Любовь Романова - Люди крыш. Пройти по краю
Перед ним из стены с легким хлопком возник синегриб. Следом еще один. Они склонили глянцевые шляпки и, покачиваясь на длинных тонких ножках, в один голос спросили:
— Что, старый, совесть гложет?
— Думаю я, отчепитесь, — буркнул Хрысь.
— Во-первых, не отчепитесь, а отцепитесь — речь должна быть правильной. Во-вторых, мы не можем отцепиться, потому что не прицеплялись: у нас отсутствуют конечности. А в-третьих, не грусти — думать даже полезно, — хором сказали грибы. — Мысли наши материальны и делают мир лучше. Мыслительный процесс необходим индивиду, иначе он уподобится животному, поведением которого управляют лишь инстинкты. К примеру, шерстокан, бессловесное создание, не обладающее способностью к…
— А ну заткнулись! А то мигом в суп определю!
Грибы засмеялись, отчего шляпки их мелко затряслись.
— Гимн выучили? — строго спросил Хрысь.
— А как же! — и запели дурными скрипучими голосами:
Славься, Братство, ты едино
И ваще непобедимо.
Во главе у нас герой,
А зовут его Глухой.
Он красив, умен, могуч,
Разгоняет стаи туч.
И волнует сине море… э-э-э… чегой-то не туда нас понесло, извиняйте!
Грибы явно издевались. Хрысь сердито зыркнул на них из-под косматых бровей, и болтуны неожиданно притихли.
— Что-то ты невеселый, — озабоченно произнес один, — Не обижайся, выучим в срок, зуб даем.
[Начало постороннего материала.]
/-- Parsing a line and serializing the frame gives the line back with its hex digits in upper case
(42_frame_serializer.md section FRAME_PARSE, the round trip, the spec's own inference). -/
def Obligations.ParseThenSerialize : Prop :=
  ∀ s t : State, s.params.hasFser = true → exec .frameParse s = .next t → t.status.code = 0 →
    ∃ u, exec .frameSerialize t = .next u ∧ u.status.code = 0 ∧ txBytes u = (rxBytes s).map upperHex

/-- Every frame the block builds meets the Frame invariants, has no remote request, and has the timestamp of TS_IN
(42_frame_serializer.md section FRAME_PARSE and 41_codec_commands.md section ENCODE_FRAME, on the invariants of
10_state.md section 9). -/
def Obligations.BuiltFramesValid : Prop :=
  ∀ (i : Instr) (s t : State), i ∈ [.encodeFrame, .frameParse] → exec i s = .next t → t.status.code = 0 →
    FrameValid t ∧ t.frameCtl.rtr = false ∧ t.frameTs = s.tsIn

/-! ## The machine -/

/-- Every step keeps the invariant: STATUS holds only what the error table allows (R271's codes, their INFO values and the
commands that raise them); TXLINE and TXLEN hold no line and zeros, or an upper-case line of the grammar with an id in
range, its length, and zeros after it (R237); and a build without FSER has nothing in the FSER registers. -/
def Obligations.StepKeepsInvariant : Prop :=
  ∀ s t : State, s.Inv → step s = .next t → t.Inv

/-- The reset state meets the invariant, in a build with any parameters. -/
def Obligations.ResetMeetsInvariant : Prop :=
  State.reset.Inv ∧ ∀ p : Params, State.Inv { State.reset with params := p }

/-- STICKY after a batch of CMD writes is 1 exactly when it was before or some command of the batch raised
(70_reset_and_hazards.md section 3, the spec's own inference). -/
def Obligations.StickyRecordsAnyRaise : Prop :=
  ∀ (vs : List Word) (s t : State), s.hostQueue = vs.map (HostAccess.write 64 0x08) →
    Sys2Proof.core.run vs.length s = .next t →
    (t.status.sticky = true ↔
      s.status.sticky = true
        ∨ ∃ k < vs.length, ∃ u : State, Sys2Proof.core.run (k + 1) s = .next u ∧ u.status.code ≠ 0)
end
Ну не свой, конечно, своих у нас отродясь не водилось, а вот твой даем. Хоть все, нам не жалко. — И грибы опять залились веселым смехом.
Хрысь молча поднял кулак и стукнул одного по шляпке.
— Ой, — обиделись синегрибы. — Злющий ты, хуже мохнорыла. Замыкаемся в гордом молчании! — и зашушукались о чем-то своем.
Серебристый шерстокан терся о ноги.
— А ну брысь! — прикрикнул Хрысь и устыдился. Протянул руку, погладил зверя. Шерстокан заурчал и лег на спину, подставляя голое брюхо. — Скучаешь? Эх ты, скотина сердечная. Хозяина я твоего не уберег, ты уж прости меня… — Старик подавил горестный всхлип и громко кашлянул. — Ладно, пошли, почешу, вон колтуны какие.
Хрысь, кряхтя, поднялся и побрел в нору. Шерстокан потрусил следом.
— Эй, ты куда? — подали голос грибы. — Мы же тебе тако-о-ое пришли рассказать…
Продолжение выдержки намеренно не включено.